In other words, by and large the Greens are not really against much except obvious environmental disaster, which they make the centerpiece of their pose.

This is not just because they are hyper-sensitive to ecological health. It's because being Green is a clique, with a cool secret handshake like buying a Prius for membership.

America is the land of pose and posture. But what else would we expect from a land of hyper-finance capitalist materialism? The very essence of the system is based on superficial posture.

EF! is not really strong in New England, Charles. But, I did manage to maintain contact with a few of their locas, several years back.

I did not get the impression they were particularly inclined to do that deep-eco stuff on account of hipsteria.

I hear ya Jack.

IMO EF! is not Green. IMO Green = Sierra Club, NPR/PBS, Nature Conservancy. A pose.

My town is heavily Green and almost to a person the Greens I know are capitalist, materialist, consumerist and meritocratic. With a kind, gentle facade.

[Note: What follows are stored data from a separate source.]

-- ==== Sys2Proof/Tests/Slice0.lean ====
section
/-! SUPPORT. Tests: the checks of the encoding on ill-formed words, every operation's word written out from R82, vectors of
95_test_vectors.md (their ids stand in the comments), and for every statement with hypotheses a witness that meets them. -/

namespace Sys2Proof.Tests

open Sys2Proof.Machine

-- ---------------------------------------------------------------- the encoding

theorem test_operand_check_refuses_stop : (RawOp.mk 0x2 0x80).operandCheck = false := by decide
theorem test_operand_check_refuses_tick : (RawOp.mk 0xF 0xFF).wellFormed = false := by decide
theorem test_address_check_refuses_bit_seven : (RawOp.mk 0x6 0xAB).addressCheck = false := by decide
theorem test_address_check_only_reinit : (RawOp.mk 0x1 0xFF).wellFormed = true := by decide

-- the reserved words of 95_test_vectors.md section 2.1
theorem test_reserved_words :
    decode 0x001 = .reserved (.operandNotZero 0x0 0x01) ∧ decode 0x0FF = .reserved (.operandNotZero 0x0 0xFF) ∧
    decode 0x280 = .reserved (.operandNotZero 0x2 0x80) ∧ decode 0x680 = .reserved (.addressBitSeven 0x80) ∧
    decode 0x6FF = .reserved (.addressBitSeven 0xFF) ∧ decode 0x701 = .reserved (.operandNotZero 0x7 0x01) ∧
    decode 0x9FF = .reserved (.operandNotZero 0x9 0xFF) ∧ decode 0xE01 = .reserved (.operandNotZero 0xE 0x01) := by decide

-- R80, R82: op in bits 11 to 8, the data byte in bits 7 to 0
theorem test_decode_bus_addr_rx : decode 0b000000000000#12 = .op .busAddrRx := by decide
theorem test_decode_bus_data_rx : decode 0b000101010011#12 = .op (.busDataRx 0x53) := by decide
theorem test_decode_bus_stop : decode 0b001000000000#12 = .op .busStop := by decide
theorem test_decode_bus_addr_tx : decode 0b001100000000#12 = .op .busAddrTx := by decide
theorem test_decode_bus_data_tx : decode 0b010000000000#12 = .op .busDataTx := by decide
theorem test_decode_bus_other : decode 0b010111000000#12 = .op (.busOther 0xC0) := by decide
theorem test_decode_reinit : decode 0b011000101011#12 = .op (.reinit 0x2B) := by decide
theorem test_decode_disp_take : decode 0b011100000000#12 = .op .dispTake := by decide
theorem test_decode_disp_exec : decode 0b100011111110#12 = .op (.dispExec 0xFE) := by decide
theorem test_decode_addr_fall : decode 0b100100000000#12 = .op .addrFall := by decide
theorem test_decode_addr_tick : decode 0b101000000000#12 = .op .addrTick := by decide
theorem test_decode_addr_commit : decode 0b101100000000#12 = .op .addrCommit := by decide
theorem test_decode_addr_emit : decode 0b110000000000#12 = .op .addrEmit := by decide
theorem test_decode_evt_assert : decode 0b110100000000#12 = .op .evtAssert := by decide
theorem test_decode_evt_release : decode 0b111000000000#12 = .op .evtRelease := by decide
theorem test_decode_evt_tick : decode 0b111100000000#12 = .op .evtTick := by decide

theorem test_table_word_too_long : decodeTableWord 16 0x1153 = none := by decide

-- ---------------------------------------------------------------- one operation, from the spec's start state S0

/-- The parameters of S0 (95_test_vectors.md). -/
def c0 : Config where
  readSet := #v[0x47, 0x00, 0x00, 0x00, 0x00, 0x00, 0x00, 0x00]
  deviceClass := 0x5
  bootAddress := 0x10
  nBurst := 3
  mEvt := 4

/-- S0 of 95_test_vectors.md; its slots hold 0xEEEE, a value no vector names. -/
def S0 : State := State.resetOf c0 (Vector.replicate 8 0xEEEE)

/-- One step on one issued word: the next state, if there is one. -/
def after (w : Word) (s : State) : Option State :=
  match step { s with issued := [w] } with
  | .next t => some t
  | .fault _ => none
  | .refused _ => none

/-- One step on one issued word: why it is refused, if it is. -/
def refusal (w : Word) (s : State) : Option Refusal :=
  match step { s with issued := [w] } with
  | .next _ => none
  | .fault _ => none
  | .refused r => some r

/-- The engine state, the response and the cause a bus event leaves. -/
def answerOf (w : Word) (s : State) : Option (BusState × Option BusResp × Cause) :=
  (after w s).map fun t => (t.state, t.trace.busResp, t.trace.cause)

-- B-2, B-9
theorem test_addr_rx_full : answerOf 0x000 { S0 with qTail := 7 } = some (.idle, some .nack, .queueSaturation) := by decide
theorem test_addr_rx_mid_command :
    answerOf 0x000 { S0 with state := .wrc } = some (.idle, some .ack, .busProtocolViolation) := by decide
-- Q-1, B-11
theorem test_data_rx_wraps :
    (after 0x1A0 { S0 with state := .rc, cmdLatch := 0x53, qHead := 3, qTail := 7 }).map
      (fun t => (t.qTail, t.memRead 7, t.argLatch)) = some (0, 0x53A0, 0xA0) := by decide
theorem test_data_rx_ping :
    answerOf 0x100 { S0 with state := .wrc } = some (.idle, some .nack, .invalidFirstByte) := by decide
-- B-27
theorem test_stop : answerOf 0x200 { S0 with state := .rab } = some (.idle, some .ack, .none) := by decide
-- B-14
theorem test_addr_tx :
    (after 0x300 { S0 with state := .wrc, readResult := 0x01, evtLine := true, evtArmed := true, evtTicks := 2 }).map
      (fun t => (t.trace.busTx, t.readResult, t.evtLine, t.evtArmed, t.evtTicks)) =
    some (some 0x01, 0x00, false, false, 0) := by decide
theorem test_addr_tx_answers : answerOf 0x300 { S0 with state := .wrc } = some (.rrc, some .last, .none) := by decide
-- B-36, B-43
theorem test_data_tx : answerOf 0x400 { S0 with state := .rrc } = some (.trv, some .last, .none) := by decide
theorem test_data_tx_again :
    answerOf 0x400 { S0 with state := .trv } = some (.idle, some .ack, .busProtocolViolation) := by decide
-- B-51
theorem test_other : answerOf 0x5C0 { S0 with state := .unused6 } = some (.idle, some .ack, .busProtocolViolation) := by decide
-- RI-3, RI-5
theorem test_reinit : (after 0x67F S0).map (·.ownAddr) = some 0x7F := by decide
theorem test_reinit_mid_transaction : refusal 0x62B { S0 with state := .wrc } = some .reinitMidTransaction := by decide
-- D-3, D-4
theorem test_take_wraps :
    (after 0x700 { S0 with qHead := 7, qTail := 1,
                           q := #v[0x4702, 0, 0, 0, 0, 0, 0, 0x530F] }).map (fun t => (t.qHead, t.inflight)) =
    some (0, some 0x530F) := by decide
theorem test_take_twice : refusal 0x700 { S0 with inflight := some 0x5381 } = some .twoInFlight := by decide
-- D-9, and the byte after the terminator (section 2.5)
theorem test_exec_read :
    (after 0x8FF { S0 with inflight := some 0x4702, readResult := 0x55 }).map
      (fun t => (t.readResult, t.inflight, t.trace.readCall, t.trace.liveness)) =
    some (0xFF, none, some (0x47, 0x02), true) := by decide
theorem test_exec_after_terminator :
    (after 0x801 { S0 with cfg := { c0 with readSet := #v[0x47, 0x00, 0x52, 0, 0, 0, 0, 0] },
                           inflight := some 0x5200 }).map (fun t => (t.readResult, t.trace.writeCall)) =
    some (0x00, some (0x52, 0x00)) := by decide
-- A-2, A-3
theorem test_fall :
    (after 0x900 { S0 with pulseCount := 5, burstArmed := true, burstTicks := 1 }).map
      (fun t => (t.pulseCount, t.burstTicks)) = some (6, 0) := by decide
theorem test_fall_saturates :
    (after 0x900 { S0 with pulseCount := 255, burstArmed := true }).map (·.pulseCount) = some 255 := by decide
-- A-12, A-10
theorem test_tick_completes :
    (after 0xA00 { S0 with pulseCount := 4, burstArmed := true, burstTicks := 2, assignPending := some 6 }).map
      (fun t => (t.pulseCount, t.burstArmed, t.assignPending)) = some (0, false, some 4) := by decide
theorem test_tick_noise :
    (after 0xA00 { S0 with pulseCount := 255, burstArmed := true, burstTicks := 2 }).map
      (fun t => (t.pulseCount, t.assignPending, t.trace.cause)) = some (0, none, .addressingNoise) := by decide
-- A-18, A-14
theorem test_commit :
    (after 0xB00 { S0 with assignPending := some 254 }).map
      (fun t => (t.ownAddr, t.emitRemaining, t.trace.persistReq, t.trace.assigned)) =
    some (0x2F, 256, some 0x2F, some 127) := by decide
theorem test_commit_held :
    (after 0xB00 { S0 with assignPending := some 6, state := .wrc }).map
      (fun t => (t.ownAddr, t.assignPending)) = some (0x10, some 6) := by decide
-- A-22, A-23
theorem test_emit :
    (after 0xC00 { S0 with emitRemaining := 1 }).map (fun t => (t.emitRemaining, t.trace.addrOutPulse, t.addrOut)) =
    some (0, true, false) := by decide
theorem test_emit_nothing : (after 0xC00 S0).map (fun t => (t.emitRemaining, t.addrOut)) = some (0, true) := by decide
-- E-2
theorem test_assert_restarts :
    (after 0xD00 { S0 with evtLine := true, evtArmed := true, evtTicks := 3 }).map
      (fun t => (t.evtLine, t.evtArmed, t.evtTicks)) = some (true, true, 0) := by decide
-- E-3
theorem test_release :
    (after 0xE00 { S0 with evtLine := true, evtArmed := true, evtTicks := 2 }).map
      (fun t => (t.evtLine, t.evtArmed, t.evtTicks)) = some (false, false, 0) := by decide
-- E-6, E-7
theorem test_evt_tick :
    (after 0xF00 { S0 with evtLine := true, evtArmed := true, evtTicks := 2 }).map
      (fun t => (t.evtLine, t.evtTicks)) = some (true, 3) := by decide
theorem test_evt_expiry :
    (after 0xF00 { S0 with evtLine := true, evtArmed := true, evtTicks := 3 }).map
      (fun t => (t.evtLine, t.evtArmed, t.trace.cause)) = some (false, false, .timeoutAbandonment) := by decide
-- 1.3: the address formula
theorem test_device_address : deviceAddress 0xF 7 = 0x7F ∧ deviceAddress 0x5 8 = 0x28 := by decide
-- R88
theorem test_text_char : assembleText "bus.data_rx 'S' ; command" = some (.busDataRx 0x53) := by decide
theorem test_text_trace :
    readTrace ["; start", "", "addr.fall", "reinit 0x2B"] = some [.addrFall, .reinit 0x2B] := by decide
-- R89
theorem test_text_pseudo : readPseudo "bus.write 0x53, 0x81" = some (.busWrite 0x53 0x81) := by decide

Pwogs, in other words... calling themselves Greens.

op:

i'm after less fearsome grappling

struggle as a term
suggests both simple institutional reform
actions as well as movements
that lead to the construction of reform institutions
as well as the bigger
system threatening stuff you're talking about jack

here i'm thinking of simple mass movements
like well ...
the rise of industrial job site strife triggered in the mid 30's
reforms and new institutions
flowed out of these actions
between 35-46

I know for a fact, based on feedback, that helping people get their minds around the theatrics is beneficial to community action. With archives of authentic activism now available online, people of conscience can come up to speed pretty fast on the research, education and organizing they need to protect their communities from the corporate state. 60 Minutes did a segment on corporate-sponsored vigilantes threatening community activists all over America, who organized for environmental sanity; these were not career activists, but extraordinary individuals, often parents, working as volunteers with others in their church or neighborhood to stop the madness. Their effectiveness and authenticity is why they were treated so ruthlessly.